■ What the task requires
Please give a word-for-word repeat of the line containing "(endJob s).mem = s.mem := rfl" and all lines that come after it in the entries below, ending at the last line.

■ The data
-- ==== Sys2Proof/Laws/State.lean ====
section
/-! SUPPORT. What each shared update of the state does to each field, by rfl. -/

namespace Sys2Proof.Machine

@[simp] theorem recordError_irqEn (c : ErrCode) (s : State) :
    (recordError c s).irqEn = s.irqEn := rfl
@[simp] theorem recordError_busy (c : ErrCode) (s : State) : (recordError c s).busy = s.busy := rfl
@[simp] theorem recordError_done (c : ErrCode) (s : State) : (recordError c s).done = s.done := rfl
@[simp] theorem recordError_err (c : ErrCode) (s : State) : (recordError c s).err = true := rfl
@[simp] theorem recordError_errCode (c : ErrCode) (s : State) :
    (recordError c s).errCode = c.number := rfl
@[simp] theorem recordError_cmdLast (c : ErrCode) (s : State) :
    (recordError c s).cmdLast = s.cmdLast := rfl
@[simp] theorem recordError_width (c : ErrCode) (s : State) :
    (recordError c s).width = s.width := rfl
@[simp] theorem recordError_height (c : ErrCode) (s : State) :
    (recordError c s).height = s.height := rfl
@[simp] theorem recordError_srcBase (c : ErrCode) (s : State) :
    (recordError c s).srcBase = s.srcBase := rfl
@[simp] theorem recordError_dstBase (c : ErrCode) (s : State) :
    (recordError c s).dstBase = s.dstBase := rfl
@[simp] theorem recordError_lambda (c : ErrCode) (s : State) :
    (recordError c s).lambda = s.lambda := rfl
@[simp] theorem recordError_job (c : ErrCode) (s : State) : (recordError c s).job = s.job := rfl
@[simp] theorem recordError_pos (c : ErrCode) (s : State) : (recordError c s).pos = s.pos := rfl
@[simp] theorem recordError_history (c : ErrCode) (s : State) :
    (recordError c s).history = s.history := rfl
@[simp] theorem recordError_mem (c : ErrCode) (s : State) : (recordError c s).mem = s.mem := rfl
@[simp] theorem recordError_platform (c : ErrCode) (s : State) :
    (recordError c s).platform = s.platform := rfl
@[simp] theorem recordError_answer (c : ErrCode) (s : State) :
    (recordError c s).answer = s.answer := rfl
@[simp] theorem recordError_inputs (c : ErrCode) (s : State) :
    (recordError c s).inputs = s.inputs := rfl
@[simp] theorem recordError_freeCount (c : ErrCode) (s : State) :
    (recordError c s).freeCount = s.freeCount := rfl

@[simp] theorem cmdError_irqEn (c : ErrCode) (s : State) : (cmdError c s).irqEn = s.irqEn := rfl
@[simp] theorem cmdError_busy (c : ErrCode) (s : State) : (cmdError c s).busy = s.busy := rfl
@[simp] theorem cmdError_done (c : ErrCode) (s : State) : (cmdError c s).done = s.done := rfl
@[simp] theorem cmdError_err (c : ErrCode) (s : State) : (cmdError c s).err = true := rfl
@[simp] theorem cmdError_errCode (c : ErrCode) (s : State) :
    (cmdError c s).errCode = c.number := rfl
@[simp] theorem cmdError_cmdLast (c : ErrCode) (s : State) :
    (cmdError c s).cmdLast = s.cmdLast := rfl
@[simp] theorem cmdError_width (c : ErrCode) (s : State) : (cmdError c s).width = s.width := rfl
@[simp] theorem cmdError_height (c : ErrCode) (s : State) : (cmdError c s).height = s.height := rfl
@[simp] theorem cmdError_srcBase (c : ErrCode) (s : State) :
    (cmdError c s).srcBase = s.srcBase := rfl
@[simp] theorem cmdError_dstBase (c : ErrCode) (s : State) :
    (cmdError c s).dstBase = s.dstBase := rfl
@[simp] theorem cmdError_lambda (c : ErrCode) (s : State) : (cmdError c s).lambda = s.lambda := rfl
@[simp] theorem cmdError_job (c : ErrCode) (s : State) : (cmdError c s).job = s.job := rfl
@[simp] theorem cmdError_pos (c : ErrCode) (s : State) : (cmdError c s).pos = s.pos := rfl
@[simp] theorem cmdError_history (c : ErrCode) (s : State) :
    (cmdError c s).history = s.history := rfl
@[simp] theorem cmdError_mem (c : ErrCode) (s : State) : (cmdError c s).mem = s.mem := rfl
@[simp] theorem cmdError_platform (c : ErrCode) (s : State) :
    (cmdError c s).platform = s.platform := rfl
@[simp] theorem cmdError_answer (c : ErrCode) (s : State) : (cmdError c s).answer = s.answer := rfl
@[simp] theorem cmdError_inputs (c : ErrCode) (s : State) : (cmdError c s).inputs = s.inputs := rfl
@[simp] theorem cmdError_freeCount (c : ErrCode) (s : State) :
    (cmdError c s).freeCount = s.freeCount := rfl

@[simp] theorem hostBusError_irqEn (s : State) : (hostBusError s).irqEn = s.irqEn := rfl
@[simp] theorem hostBusError_busy (s : State) : (hostBusError s).busy = s.busy := rfl
@[simp] theorem hostBusError_done (s : State) : (hostBusError s).done = s.done := rfl
@[simp] theorem hostBusError_err (s : State) : (hostBusError s).err = s.err := rfl
@[simp] theorem hostBusError_errCode (s : State) : (hostBusError s).errCode = s.errCode := rfl
@[simp] theorem hostBusError_cmdLast (s : State) : (hostBusError s).cmdLast = s.cmdLast := rfl
@[simp] theorem hostBusError_width (s : State) : (hostBusError s).width = s.width := rfl
@[simp] theorem hostBusError_height (s : State) : (hostBusError s).height = s.height := rfl
@[simp] theorem hostBusError_srcBase (s : State) : (hostBusError s).srcBase = s.srcBase := rfl
@[simp] theorem hostBusError_dstBase (s : State) : (hostBusError s).dstBase = s.dstBase := rfl
@[simp] theorem hostBusError_lambda (s : State) : (hostBusError s).lambda = s.lambda := rfl
@[simp] theorem hostBusError_job (s : State) : (hostBusError s).job = s.job := rfl
@[simp] theorem hostBusError_pos (s : State) : (hostBusError s).pos = s.pos := rfl
@[simp] theorem hostBusError_history (s : State) : (hostBusError s).history = s.history := rfl
@[simp] theorem hostBusError_mem (s : State) : (hostBusError s).mem = s.mem := rfl
@[simp] theorem hostBusError_platform (s : State) : (hostBusError s).platform = s.platform := rfl
@[simp] theorem hostBusError_answer (s : State) : (hostBusError s).answer = .busError := rfl
@[simp] theorem hostBusError_inputs (s : State) : (hostBusError s).inputs = s.inputs := rfl
@[simp] theorem hostBusError_freeCount (s : State) : (hostBusError s).freeCount = s.freeCount := rfl

@[simp] theorem endJob_irqEn (s : State) : (endJob s).irqEn = s.irqEn := rfl
@[simp] theorem endJob_busy (s : State) : (endJob s).busy = false := rfl
@[simp] theorem endJob_done (s : State) : (endJob s).done = true := rfl
@[simp] theorem endJob_err (s : State) : (endJob s).err = s.err := rfl
@[simp] theorem endJob_errCode (s : State) : (endJob s).errCode = s.errCode := rfl
@[simp] theorem endJob_cmdLast (s : State) : (endJob s).cmdLast = s.cmdLast := rfl
@[simp] theorem endJob_width (s : State) : (endJob s).width = s.width := rfl
@[simp] theorem endJob_height (s : State) : (endJob s).height = s.height := rfl
@[simp] theorem endJob_srcBase (s : State) : (endJob s).srcBase = s.srcBase := rfl
@[simp] theorem endJob_dstBase (s : State) : (endJob s).dstBase = s.dstBase := rfl
@[simp] theorem endJob_lambda (s : State) : (endJob s).lambda = s.lambda := rfl
@[simp] theorem endJob_job (s : State) : (endJob s).job = s.job := rfl
@[simp] theorem endJob_pos (s : State) : (endJob s).pos = s.pos := rfl
@[simp] theorem endJob_history (s : State) : (endJob s).history = [] := rfl
@[simp] theorem endJob_mem (s : State) : (endJob s).mem = s.mem := rfl
@[simp] theorem endJob_platform (s : State) : (endJob s).platform = s.platform := rfl
@[simp] theorem endJob_answer (s : State) : (endJob s).answer = s.answer := rfl
@[simp] theorem endJob_inputs (s : State) : (endJob s).inputs = s.inputs := rfl
@[simp] theorem endJob_freeCount (s : State) : (endJob s).freeCount = s.freeCount := rfl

■ Task result
@[simp] theorem endJob_mem (s : State) : (endJob s).mem = s.mem := rfl
@[simp] theorem endJob_platform (s : State) : (endJob s).platform = s.platform := rfl
@[simp] theorem endJob_answer (s : State) : (endJob s).answer = s.answer := rfl
@[simp] theorem endJob_inputs (s : State) : (endJob s).inputs = s.inputs := rfl
@[simp] theorem endJob_freeCount (s : State) : (endJob s).freeCount = s.freeCount := rfl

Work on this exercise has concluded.